Saudi wives blamed for high divorce rate

Husbands say wives have more time for friends and cosmetics

Saudi Arabia has one of the highest divorce rates in the world and this is because wives have more time for friends and cosmetics than their husbands.

The findings were published in Saudi Gazette newspaper, which said they were a result of a survey by 50 men participating in a seminar organized by the National Committee for Marriage Facilitation in the western Red Sea port of Jeddah.

“The majority of Saudi husbands at a two-day focus group blamed Saudi wives for the high divorce rate in the country,” the paper said.

“Most of the 50 participants at the meeting said Saudi wives are not properly trained for domestic life, spend extravagantly and have more time for friends and relatives than their husbands and children.”

But the paper said it found some points of agreement among the couples, including that Saudi females come into marriage ill-prepared and are not willing to do the daily chores of cooking meals, laundry, ironing clothes, caring for sick children and assisting them with their homework.

“Females from well-to-do families expect a husband to maintain similar standards to that of their families. They also insist on domestic workers and drivers even if this puts a dent in the family’s budget, say the participants,” it said.

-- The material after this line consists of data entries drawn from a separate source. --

/-- A stack's Cistern (R271 to R275). -/
structure Cistern where
  /-- R271 CB_SCRUB_CTRL.PERIOD_H. Reset 0x0C. -/
  periodH : Byte := 0x0C
  /-- R271 CB_SCRUB_CTRL.EN. Reset 1. -/
  en : Bool := true
  /-- R272 CB_LIMITS. Reset 0x0810_0400. -/
  limits : W32 := 0x08100400
  /-- R273 CB_TEMP.TEMP, 1/16 degree, two's complement. Reset 0. -/
  temp : W16 := 0
  /-- R261 refresh at twice the base rate. Reset false. -/
  refresh2 : Bool := false
  /-- R275 CB_XPOSE_CNT. Reset 0. -/
  xpose : W32 := 0
  deriving DecidableEq, Repr

/-- A basin die's own registers. -/
structure Basin where
  /-- R122 BS_TILE_CONFLICT_CNT. Reset 0. -/
  conflict : W32 := 0
  /-- R144 the tile sentinel. -/
  snt : Sentinel := {}
  /-- R276 map-out in the die's domain. -/
  map : RegionSt := {}
  /-- R241, R274 the domain's channels. -/
  units : Tbl UnitSt := []
  deriving DecidableEq, Repr

/-! ## Runnel dies -/

/-- What a dispatcher has staged on an update core (R296). -/
structure Staged where
  set : Bool
  held : Bool
  number : Nat
  index : Nat
  group : Nat
  halted : Bool
  deriving DecidableEq, Repr

/-- A Runnel die (R283 to R317, R280, R353). -/
structure Runnel where
  /-- R283 update cores 0 to 15. -/
  cores : Vector Core 16 := Vector.replicate 16 {}
  /-- R296 the record of each core's kernel, and the next one in the other staging set. Reset none. -/
  staged : Tbl Staged := []
  ahead : Tbl Staged := []
  /-- R295 the next record number of each core's own bank. Reset: the core's number. -/
  nextOwn : Tbl Nat := []
  /-- R295 the next record number of each core's held bank. Reset: the core's number. -/
  nextHeld : Tbl Nat := []
  /-- R314 RN_DISP_STATUS.FAULT_CORE. Reset 0. -/
  faultCore : BitVec 4 := 0
  /-- R314 HELD_DONE. Reset 0. -/
  heldDone : Bool := false
  /-- R314 OWN_DONE. Reset 0. -/
  ownDone : Bool := false
  /-- R314 STATE. Reset 0. -/
  state : BitVec 2 := 0
  /-- R315 RN_DISP_OWN_DONE. Reset 0. -/
  ownCount : W64 := 0
  /-- R315 RN_DISP_HELD_DONE. Reset 0. -/
  heldCount : W64 := 0
  /-- R316 RN_FROZEN_SKIP_CNT, RN_STEP_SKEW_CNT, RN_TG_SAT_CNT, RN_STRAG_ABSENT_CNT, RN_STRAG_DROP_CNT, RN_UPD_FAULT_CNT, by position.
  Reset 0. -/
  cnt : Tbl W32 := []
  /-- R353 RN_DIG_OWN. Reset 0. -/
  digOwn : W128 := 0
  /-- R353 RN_DIG_HELD. Reset 0. -/
  digHeld : W128 := 0
  /-- R280 RN_SCRUB_CTRL.PERIOD_H. Reset 0x18. -/
  periodH : Byte := 0x18
  /-- R280 RN_SCRUB_CTRL.EN. Reset 1. -/
  en : Bool := true
  /-- R280 RN_LIMITS. Reset 0x0810_0400. -/
  limits : W32 := 0x08100400
  /-- R280 map-out in the half. -/
  map : RegionSt := { rate := 0x20 }
  /-- R280 RN_PKGp. -/
  units : Tbl UnitSt := []
  deriving DecidableEq, Repr

/-! ## Step, program and survival -/

/-- The step commit record (R26). -/
structure StepRecord where
  /-- R26 GLOBAL_STEP. No reset value given: DESIGN CHOICE 0, log 1. -/
  globalStep : W64 := 0
  /-- R26 PHASE. No reset value given: DESIGN CHOICE 0x00 IDLE, log 1. -/
  phase : Byte := 0
  /-- R26 VERSION_SLOT bit [0]. DESIGN CHOICE 0, log 1. -/
  slot : Bool := false
  /-- R26 MEMB_FLAGS bit [0], HELD. DESIGN CHOICE 0, log 1. -/
  held : Bool := false
  /-- R26 MEMB_EPOCH. DESIGN CHOICE 0, log 1. -/
  epoch : W32 := 0
  /-- R26 DONE_STEP. DESIGN CHOICE 0, log 1. -/
  doneStep : W64 := 0
  /-- R26 DONE_MASK. DESIGN CHOICE 0, log 1. -/
  doneMask : W16 := 0
  /-- R26 COMMIT_RESULT. DESIGN CHOICE 0x00 pending, log 1. -/
  result : Byte := 0
  /-- R26 DIGEST. DESIGN CHOICE 0, log 1. -/
  digest : W128 := 0
  /-- R26 SUSPECT_PUT. DESIGN CHOICE 0, log 1. -/
  put : W16 := 0
  /-- R26 SUSPECT_TAKE. DESIGN CHOICE 0, log 1. -/
  take : W16 := 0
  /-- R26, R29 SUSPECT[0..15]. DESIGN CHOICE 0, log 1. -/
  suspects : Vector W32 16 := Vector.replicate 16 0
  /-- R29 reports the engine keeps while the queue is full, oldest first. Reset empty. -/
  kept : List W32 := []
  /-- R30 FH_STALE_DONE_CNT. Reset 0. -/
  stale : W32 := 0
  deriving DecidableEq, Repr

/-- The t_g tables of the two versions of a shard (R290). Its records lie in the slow tier (R319). -/
structure Shard where
  t0 : List W32 := []
  t1 : List W32 := []
  deriving DecidableEq, Repr

/-- The header of the parity share a holder keeps (R335), and the members whose stripes are whole; the share lies in the slow tier. -/
structure Parity where
  gen : W16 := 0
  complete : Bool := false
  group : Nat := 0
  stripe : Nat := 0
  securedStep : W64 := 0
  len : Nat := 0
  digests : Tbl W128 := []
  lastFrom : List Nat := []
  deriving DecidableEq, Repr

/-- A pass that the loader has placed for a MATMUL node (R117, R133, R217): jet and array, the descriptor, the first segment and
the segments of the chain's run, the output tile, and the tile's columns inside the output tensor. -/
structure Placed where
  node : Nat
  jet : Nat
  array : Nat
  desc : PassDesc
  run : Nat × Nat
  out : Nat
  cols : Nat
  deriving DecidableEq, Repr

/-- A loaded program and the job on it. -/
structure Job where
  /-- R229 the loaded image. Reset none. -/
  image : Option Image := none
  /-- R227, R228 the policy in force. Reset: the defaults of R227 and R228. -/
  policy : Policy := ⟨100, 8, 2, 50, 2, 0⟩
  /-- R244 size of the spread region. Reset 0. -/
  spread : Nat := 0
  /-- R216 nodes of the phase started. Reset empty. -/
  started : List Nat := []
  /-- R216 nodes that have finished. Reset empty. -/
  finished : List Nat := []
  /-- R224 FORWARD nodes of the recompute plan started again in BACKWARD, and those of them that have finished. Reset empty. -/
  rerun : List Nat := []
  rerunDone : List Nat := []
  /-- R117, R133 passes of started MATMUL nodes that wait for room in their array's queue, oldest first. Reset empty. -/
  toPlace : List Placed := []
  /-- R486 RUN has been accepted and the job has not halted. Reset false. -/
  running : Bool := false
  /-- R486 START_STEP. Reset 0. -/
  startStep : W64 := 0
  /-- R486 the mailbox whose RUN is still to complete. Reset none. -/
  runBox : Option Nat := none
  /-- R486 the first rank that RUN still waits for. Reset 0. -/
  runWaits : Nat := 0
  /-- R336 the mailboxes whose SECURE_NOW is still to complete. Reset empty. -/
  secureBoxes : List Nat := []
  /-- R493 the mailboxes whose HALT is still to complete. Reset empty. -/
  haltBoxes : List Nat := []
  /-- R493 the mailboxes whose SET_POLICY waits for the leader's answer. Reset empty. -/
  policyBoxes : List Nat := []
  /-- R493 the step at whose end the job halts. Reset none. -/
  haltAt : Option W64 := none
  /-- R336 steps committed since the previous pause. Reset 0. -/
  sincePause : Nat := 0
  /-- R336 SECURE_NOW received since the previous commit. Reset false. -/
  secureNow : Bool := false
  /-- R336 K and G waiting for the next pause. Reset none. -/
  nextKG : Option (Nat × Nat) := none
  /-- R493 D and the straggler fields waiting for the next step. Reset none. -/
  nextPolicy : Option Policy := none
  /-- R190 the job's 32-byte seed. Reset empty. -/
  seed : List Byte := []
  /-- R326 the digest key H. DESIGN CHOICE 0 before a job, log 1. -/
  key : W128 := 0
  /-- R310 steps run since RUN. Reset 0. -/
  stepsRun : Nat := 0
  /-- R293 the update descriptor of the step. Reset none. -/
  desc : Option UpdateDesc := none
  /-- R288 own gradient records of the step by RECORD_INDEX. Reset empty. -/
  ownGrad : Tbl (List Byte) := []
  /-- R290 own state: its t_g tables. -/
  own : Shard := {}
  /-- R290 the replica held for the preceding rank: its t_g tables. -/
  held : Shard := {}
  /-- R312 the contribution carried: chunk data by chunk number. Reset none. -/
  carried : Option (Tbl ChunkData) := none
  /-- R312 the contribution left out of the step in progress, carried once it commits. Reset none. -/
  leftOut : Option (Tbl ChunkData) := none
  /-- R321 the reservoir ring by slot. Reset empty. -/
  ring : Tbl ResEntry := []
  /-- R325 the entry this module sent last, kept until its step commits. Reset none. -/
  outgoing : Option ResEntry := none
  /-- R325 kept lane sections: JET_LANES_END and CORE_LANES of the newest committed entry. Reset none. -/
  keptLanes : Option (Tbl W64 × Tbl W64) := none
  /-- R324 own entry acknowledged. Reset false. -/
  acked : Bool := false
  /-- R324 predecessor's entry complete. Reset false. -/
  predComplete : Bool := false
  /-- R324 held-bank lanes loaded. Reset false. -/
  heldLoaded : Bool := false
  /-- R328 own and held digests of committed version V. Reset 0. -/
  digestV : W128 := 0
  heldDigestV : W128 := 0
  /-- R328 the held digest of version V + 1. Reset 0. -/
  heldDigest : W128 := 0
  /-- R329 the digest the partner sent for this step. Reset none. -/
  fromPartner : Option W128 := none
  /-- R329 this owner's vote of the step. Reset none. -/
  vote : Option Nat := none
  /-- R330 the vote's result (key and winner) that has arrived and the sequencer has not acted on. Reset none. -/
  decided : Option (Nat × Nat) := none
  /-- R39, R331 what waits for the firmware's restart: a revert, 2 on a STEP_ABORT received, 3 on a fault here, or a halt, 4 on a
  STEP_ABORT of a spare in the step in which it took its rank (R340). Reset none. -/
  abortDue : Option Nat := none
  /-- R340 records of version V (held, RECORD_INDEX) to be copied from the other side of their pair. Reset empty. -/
  repair : List (Bool × Nat) := []
  /-- R332 winner index of a first 0x02 vote of the step. Reset none. -/
  mismatch : Option Nat := none
  /-- R340 a fault of this module already reverted the step. Reset false. -/
  faulted : Bool := false
  /-- R340 ranks that a spare has taken in the step in progress. Reset empty. -/
  joined : List Nat := []
  /-- R337 the t_g table of the secured copy. Reset empty. -/
  securedT : List W32 := []
  /-- R335 the parity share held. -/
  parity : Parity := {}
  /-- R337 member indexes whose COMPLETE has been heard in the pause. Reset empty. -/
  completeFrom : List Nat := []
  /-- R337 the secured copy has been written in the pause. Reset false. -/
  copyWritten : Bool := false
  /-- R341 the failed set F. Reset empty. -/
  failed : List Nat := []
  /-- R335 SECURED_STEP of the newest completed pause. Reset 0. -/
  securedStep : W64 := 0
  /-- R346 the rank whose secured image this holder rebuilds, the XOR of the stripes received by offset, and the members whose stripes
  are whole. Reset none. -/
  rebuild : Option (Nat × Tbl (List Byte) × List Nat) := none
  /-- R348 a fill has failed once. Reset false. -/
  fillFailed : Bool := false
  /-- R344 the rank a spare is to take and the mailbox of its SPARE_JOIN. Reset none. -/
  spareRank : Option (Nat × Nat) := none
  /-- R351 FH_SURV_STATUS.GEN. Reset 0. -/
  gen : W16 := 0
  /-- R351 COVER. Reset 0. -/
  cover : Bool := false
  /-- R350 groups without cover until the next pause completes. Reset empty. -/
  uncovered : List Nat := []
  /-- R351 NO_TERRACE. Reset 0. -/
  noTerrace : Bool := false
  /-- R351 PAUSE. Reset 0. -/
  pause : BitVec 2 := 0
  /-- R351, R345 SPARE. Reset 0. -/
  spare : BitVec 4 := 0
  /-- R351 LAST. Reset 0. -/
  last : BitVec 2 := 0
  /-- R529 UPTIME_NS at the start of the securing pause. Reset 0. -/
  pauseStart : W64 := 0
  /-- R352 FH_PAUSE_STATED_US. Reset 0. -/
  statedUs : W32 := 0
  /-- R352 FH_NEXT_SECURE_STEP. Reset 0. -/
  nextSecure : W64 := 0
  /-- R354 FH_REVERT_CNT, FH_MISMATCH_CNT, FH_FILL_CNT, FH_REBUILD_CNT, FH_SECURE_LATE_CNT, FH_RESERVE_REJECT_CNT, by position. Reset 0. -/
  cnt : Tbl W32 := []
  /-- R79, R485 totals of the 16 latest step boundaries, newest first: GLOBAL_STEP, duration in µs, totals by number. Reset empty. -/
  totals : List (W64 × W64 × Tbl W64) := []
  /-- R485 UPTIME_NS at the start of the step. Reset 0. -/
  stepStart : W64 := 0
  deriving DecidableEq, Repr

“Saudi wives also spend too much on cosmetics and perfume, hairdressing and party gowns even to the point of draining a credit card. In addition, they insist on maintaining pre-marriage, time-consuming obligations with family, relatives and female friends at the expense of quality time with their husbands.”

The paper quoted a participant, Ziyad Bagabas, as saying that there is an “over-emphasis” on female education at the expense of fundamental skills necessary to maintain family life in Saudi Arabia, the world’s oil powerhouse.

“The first eight months of marriage were spent at my family’s house because my wife could easily burn water in a kettle. I think we are pushing formal higher education too far which creates an imbalance in a female’s home-skills,” he said.

Husain Bahuthailah, Fahad Alelayani and Sameer Nutto, all architects, said they believe that mothers should teach their daughters to manage a household. Alelayani said that while six years of home economics is part of the curriculum for females, his wife either had a “poor memory” or was “falsely promoted” because she cannot “grate a carrot safely”.

Other participants suggested that there should be domestic tests drawn up for wives-to-be and if they fail they should be forced to undergo training.

“Look, maids recruited overseas are trained to carry out domestic work prior to their arrival, particularly to Saudi Arabia. A family with a daughter of marriageable age should seriously look at her daughter’s lack of domestic skill,” Nutto said.

The paper said more than 85 percent of participants blamed wives’ alleged lavish spending for marriage disputes. Almost all agreed that this behavior was widely prevalent whatever the level of education.